Chris glowered, but couldn’t resist the draw of their favorite topic. “That’s a Nikon D40 from the mid-oughts. Somewhere around 2006.”
“Pretty cool, huh?” Zeek turned it over and over in his hands. “The battery is deadsville, but…” He popped out the memory card, turned around, and held it toward Adrienne.
“We can’t read anything that old,” Adrienne said without taking it. “It’s massive. We’ll have to take a look after we get home.”
Tina cleared her throat. “I think I can access it. I’ve got a ton of cables in the van—you never know when you might need something, and I like to be prepared.”
“Prepared, a tech hoarder, same difference,” Chris said.

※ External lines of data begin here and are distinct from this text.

-- ==== Sys2Proof/Syntax.lean ====
section
/-! DEFINITION. The instructions and events of the MB-GX2: one constructor for each row of the table of
operations and events (spec/opcode_table.json). A slot operation carries, for a pair of slots that
share an opcode space, which of the two it stands in (`u`: false SA or VX, true SB or VY), then its guard, then
its fields from high bits to low (R31 to R37). An event carries what identifies it. -/

namespace Sys2Proof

Tina stuck out her tongue at them.
Adrienne’s face soured, but before she could object, Zeek said, “Hell yeah, way to be ready for anything!” He held out his hand for a high-five, which Tina bemusedly gave. “It would be dope if you could read it for us.”
Was that a faint blush on her cheeks? Nigel must be seeing things. “I’ll rummage through my stash after dinner and naps,” she said, taking the card from him.
“Speaking of which,” Adrienne cut in, “we need to finish unloading.”
“Ooh, are we bringing out the ‘special’ box?”
“Not yet.” She glanced at the rest of them, as if she didn’t want to say more.
“Special box?” Nigel asked.
“Yep,” Zeek said, pointing finger guns at him, “we’re going to catch ourselves a ghost.”